Task brief. Lines from the beginning of the data below through the one containing "let done := if" are to be printed exactly as they appear.

[Collected data entries]
□ □ □ □ □ □ □
/-! ### Settling -/

/-- One pass over a run's sources, queues, gates and markers. -/
def State.settlePass (s : State) (r : Run) (p : Pipeline) : State :=
  let (left, s) := State.feedSources r p (s.workOf r.slot).sourcesLeft [] s
  let s := s.modWork r.slot (fun w => { w with sourcesLeft := left })
  let done := if p.stages.any (fun st => decide (1 < st.inQ.length)) then s.ended r.slot p else []
  let s := (List.range p.queues.length).foldl (fun s q =>
    match p.queues[q]? with
    | none => s
    | some k =>
      match p.stages[k.producer]?, p.stages[k.consumer]? with
      | some from_, some st =>
        let s := s.releaseCtx r.slot q p from_ done
        (match s.ctx? r.slot q with
         | some c => State.intake r p q k.consumer st done (c.items.length + 1) s
         | none => s)
      | _, _ => s) s
  let (left, s) := State.placeMarkers r p (s.workOf r.slot).holes s
  let s := s.modWork r.slot (fun w => { w with holes := left })
  ((s.heldChunksGo r.slot).openGates r p).endStages r p

/-- Passes until every stage has had its turn. -/
def State.settlePasses (r : Run) (p : Pipeline) : Nat → State → State
  | 0, s => s
  | fuel + 1, s => State.settlePasses r p fuel (s.settlePass r p)

/-- Settle one run: while it takes work, its chunks move on; at its completion point it ends. -/
def State.settle (s : State) (slot : Nat) : State :=
  match s.run? slot, s.pipelineOf slot with
  | some r, some p =>
    let s := if r.state = .running ∨ r.cancelDue then
        (State.settlePasses r p (p.stages.length + 2) s).releaseRegions r p
      else s
    (match s.run? slot with
     | some r => if s.runOver r p then s.completeRun r else s
     | none => s)
  | _, _ => s

/-- Settle every run. -/
def State.settleAll (s : State) : State := (s.runs.map (fun r => r.slot)).foldl State.settle s

/-! ### RUN -/

/-- Bind the streams a run takes (R139): the run with them, or the code that fails it. -/
def State.bindStreams (s : State) (r : Run) : List Nat → Except Code Run
  | [] => .ok r
  | n :: rest =>
    let declared := match s.image with
      | some im => im.streams.any (fun d => d.stream == n)
      | none => false
    if !declared then .error C.STREAM_UNKNOWN
    else if (s.boundTo n).isSome then .error C.STREAM_BOUND
    else if r.streams.any (fun e => e.1 == n) then State.bindStreams s r rest
    else State.bindStreams s { r with streams := r.streams ++ [(n, 0, none)] } rest

/-- The streams that the FRAME sources of a pipeline take. -/
def streamArgs (p : Pipeline) (es : List ArgEntry) : List Nat :=
  (p.stages.filter StageRec.isStream).filterMap (fun st =>
    (es.find? (fun e => e.slot == (decPar st.param).source && e.kind == 4)).map (fun e => e.a.toNat))

/-- The watch on a ring's READ_INDEX (R71). -/
def State.watchRing (s : State) (slot : Nat) (g : Ring) : State :=
  let addr := g.ctl + 64
  let who := Watcher.ring slot g.arg
  if poolDevice addr = s.device then
    match s.enterWatch (poolLocal addr) addr who with
    | (.ok t, _) => t
    | (.error _, _) => s
  else s.addRemote addr who

/-- The chunks of every source of an accepted run, or the code that fails it. -/
def State.formChunks (s : State) (r : Run) (p : Pipeline) : List Nat → Except Code State
  | [] => .ok s
  | i :: rest =>
    match p.stages[i]? with
    | none => State.formChunks s r p rest
    | some st =>
      match s.sourceChunks r st with
      | .error c => .error c
      | .ok (cs, s) =>
        State.formChunks (s.modWork r.slot (fun w => { w with
          sourcesLeft := w.sourcesLeft ++ (numberChunks cs).map (fun c => (i, QItem.chunk c)) })) r p rest

/-- The entries of the descriptor table that a run's templates take (R150). -/
def State.templates (s : State) (p : Pipeline) : List (Nat × Nat) :=
  match s.image with
  | none => []
  | some im =>
    let ts := templatesOf im p
    (List.range ts.length).zip ts

/-- A run is accepted: its slot, contexts, watches, streams and descriptors, and its first tasks. -/
def State.startRun (s : State) (keeper : Bool) (b : RunBlock) (g : RunGrant) : State :=
  let p := g.pipe
  let r : Run :=
    { slot := g.slot, run := b.run, keeper := keeper, pipeline := p.number,
      priority := if b.priority = 0xFF then p.defaultPriority else b.priority, completion := b.completion,
      args := b.entries, state := .running, cancelDue := false, status := 0, failures := 0, rowsIn := 0, rowsOut := 0,
      skipped := 0, replaced := 0, stale := 0, abandoned := 0, poisonSeen := false, batches := 0, startTime := s.meridian,
      stall := 0, rings := g.rings, streams := [] }
  let s := { s with
    runs := insertBy (fun a b => a.slot ≤ b.slot) r s.runs
    work := s.work ++ [RunWork.empty g.slot]
    disp := { s.disp with ctxs := s.disp.ctxs ++ (List.range p.queues.length).map (fun q => (⟨g.slot, q, [], 0, 0, [], []⟩ : Ctx)) } }
  let s := s.bump F.PIP_COUNT_STARTED 0 1
  let s := g.rings.foldl (fun s x => s.watchRing g.slot x) s
  match s.bindStreams r (streamArgs p b.entries) with
  | .error c => s.failRun g.slot c
  | .ok r =>
    let s := s.putRun r
    match s.bindDescs r (s.templates p) with
    | .error (c, n) => (s.layRefuse c n g.slot).failRun g.slot c
    | .ok s =>
      match s.formChunks r p p.sources with
      | .error c => s.failRun g.slot c
      | .ok s => s.settle g.slot

/-- The last part of RUN: the checks of R62 and the start. -/
def State.runNow (s : State) (role : Role) (b : RunBlock) (known : KnownIndexes) : Answer :=
  match s.runCheck role b known with
  | .error (c, s) => s.refuse c
  | .ok g => (g.state.startRun (role == .keeper) b g).ok (natLe 8 g.slot)

/-- RUN is answered PENDING while its owners read the indexes of rings on other devices (R31, R62 check 10, R350). -/
def State.doRun (s : State) (x : Session) (seq : Nat) (b : RunBlock) : Answer :=
  let far := s.indexReads b
  match s.runFirst x.role b with
  | .error c => s.refuse c
  | .ok _ =>
    if far.isEmpty || far.any (fun a => !s.reachable (poolDevice a)) then s.runNow x.role b []
    else
      let (asked, s) := far.foldl (fun (acc : List (Nat × W64) × State) a =>
        let (tag, t) := acc.2.request (poolDevice a) 0x02 (natLe 8 a.toNat ++ natLe 4 8 ++ zeros 4)
        (acc.1 ++ [(tag, a)], t)) (([], s) : List (Nat × W64) × State)
      s.pend x tyRun seq (.run b asked []) none

/-- RUNs whose reads have all been answered are checked and started, or refused. -/
def State.runsReady (s : State) : State :=
  s.odn.sessions.foldl (fun s x => x.pends.foldl (fun s e =>
    match e.work, e.result with
    | .run b [] known, none =>
      let (s, c, body) := s.runNow x.role b known
      s.settlePend (fun w => w == .run b [] known) c body
    | _, _ => s) s) s

def run (h : Hdr) (b : RunBlock) (s : State) : State := s.litCommand h tyRun (fun x s => s.doRun x h.seq b)

/-! ### CANCEL and QUERY -/

/-- The most recent record of a run number in the completion history. -/
def State.historyOf (s : State) (n : W32) : Option Completion := s.disp.history.find? (fun c => u32 c 0 == n.toNat)

/-- CANCEL (R65): a run that is already stopping is left as it is. -/
def State.doCancel (s : State) (x : Session) (n : W32) : Answer :=
  match s.runByNumber n with
  | none => if (s.historyOf n).isSome then s.refuse C.RUN_COMPLETE else s.refuse C.RUN_NOT_ACTIVE
  | some r =>
    if x.role = .operator ∧ r.keeper then s.refuse C.ROLE_DENIED
    else if r.state = .running then (s.putRun { r with state := .cancelling, cancelDue := true }).ok
    else s.ok

def cancel (h : Hdr) (n : W32) (s : State) : State := s.command h tyCancel (fun x s => s.doCancel x n)

/-- State codes (R64). -/
def RunState.code : RunState → Nat
  | .running => 1
  | .cancelling => 2
  | .failing => 3
  | .completing => 4

/-- QUERY (R351): RUN 0 returns only the time. R67 keeps the full counts readable "through QUERY afterwards", and the only
body that R351 gives is the record, whose counts saturate: the record is what QUERY returns (log entry 163). -/
def State.doQuery (s : State) (n : W32) : Answer :=
  let body (st slot : Nat) (rec_ : List Byte) : List Byte :=
    natLe 1 st ++ natLe 1 slot ++ zeros 6 ++ rec_ ++ natLe 8 s.meridian
  if n = 0 then s.ok (body 0 0 (zeros 32))
  else
    match s.runByNumber n with
    | some r => s.ok (body r.state.code r.slot (r.record 0 0))
    | none =>
      match s.historyOf n with
      | some c => s.ok (body 5 0 c)
      | none => s.refuse C.RUN_NOT_ACTIVE

def query (h : Hdr) (n : W32) (s : State) : State := s.command h tyQuery (fun _ s => s.doQuery n)

end Sys2Proof.Machine
end

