/-- A register as it stands. -/
def State.liveWord (s : State) (id : RegId) (i j d : Nat) : W64 :=
  if s.pageGone id i then s.raw id i j else s.derived id i j d

/-- The registers of a core's pages whose words the device derives. -/
def coreRegs (n : Nat) : List (RegId × Nat × Nat) :=
  [RegId.LAY_STATUS, .MTX_CORE_STATUS, .DSP_CENSUS_DEPTH].map (fun id => (id, n, 0))

/-- The registers of a cluster, its cores and its vaults whose words the device derives. -/
def clusterRegs (c : Nat) : List (RegId × Nat × Nat) :=
  [(.ING_DEC_STATUS, c, 0), (.PAT_ENG_STATUS, c, 0), (.CMP_ENG_STATUS, c, 0), (.CMP_ENG_STATUS, c, 1)] ++
    (List.range 16).map (fun j => (.PAT_STREAM, c, j)) ++
    (List.range 4).flatMap (fun j => [(.CMP_ENG_JOB_E0, c, j), (.CMP_ENG_JOB_E1, c, j)]) ++
    (List.range 16).flatMap (fun k =>
      [(RegId.VLT_OPS_STATUS, c * 16 + k, 0), (RegId.VLT_POISON, c * 16 + k, 0)] ++ coreRegs (c * 16 + k))

/-- The derived words of some pages are kept as they stand. -/
def State.freezePages (s : State) (l : List (RegId × Nat × Nat)) : State :=
  l.foldl (fun s e =>
    let (d, s) := s.draw
    s.setRaw e.1 e.2.1 e.2.2 (s.derived e.1 e.2.1 e.2.2 d)) s

/-! ### Views (R441, R445) -/

/-- Blocks that act in full in bivouac mode. -/
def bivouacActs (id : RegId) : Bool :=
  let b := blockOf (regDef id).base
  b == 0x0D || b == 0x0E || b == 0x0F || b == 0x12

/-- What stands in a register, in bivouac mode too: Runtime and Pitch fields of other blocks read their reset values. -/
def State.regWord (s : State) (id : RegId) (i j d : Nat) : W64 :=
  let w := s.liveWord id i j d
  let w := if s.power.state == .bivouac && !bivouacActs id then (regDef id).defaultCls settingsOnly w else w
  if id == .PMC_ENERGY then put w F.PMC_ENERGY_ARRAY_FJ s.fuses.arrayFj.toNat else w

/-- Access to a field in a view. -/
def FieldDef.view (f : FieldDef) (keeper : Bool) : Access := if keeper then f.keeper else f.operator

def Access.reads (a : Access) : Bool := a == .rw || a == .ro || a == .w1c

/-- Bits of the fields that `p` picks. -/
def RegDef.maskOf (d : RegDef) (p : FieldDef → Bool) : W64 :=
  BitVec.ofNat 64 (d.fields.foldl (fun (acc : Nat) f =>
    if p f then acc + ((2 ^ (f.msb + 1 - f.lsb) - 1) <<< f.lsb) else acc) 0)

/-- Whether a register has no access in a view. -/
def RegDef.closed (d : RegDef) (keeper : Bool) : Bool := d.fields.all (fun f => f.view keeper == .na)

/-- A read of one register in a view. -/
def State.readOne (s : State) (keeper : Bool) (a d : Nat) : Except Code W64 :=
  if a % 8 ≠ 0 then .error C.REG_UNMAPPED
  else
    match locate a with
    | none => .error C.REG_UNMAPPED
    | some (id, i, j) =>
      if (regDef id).closed keeper then .error C.ACCESS_DENIED
      else .ok (s.regWord id i j d &&& (regDef id).maskOf (fun f => (f.view keeper).reads))

end Sys2Proof.Machine
end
□ □ □ □ □ □ □
The completed task.
/-! ### Settling -/

/-- One pass over a run's sources, queues, gates and markers. -/
def State.settlePass (s : State) (r : Run) (p : Pipeline) : State :=
  let (left, s) := State.feedSources r p (s.workOf r.slot).sourcesLeft [] s
  let s := s.modWork r.slot (fun w => { w with sourcesLeft := left })
  let done := if p.stages.any (fun st => decide (1 < st.inQ.length)) then s.ended r.slot p else []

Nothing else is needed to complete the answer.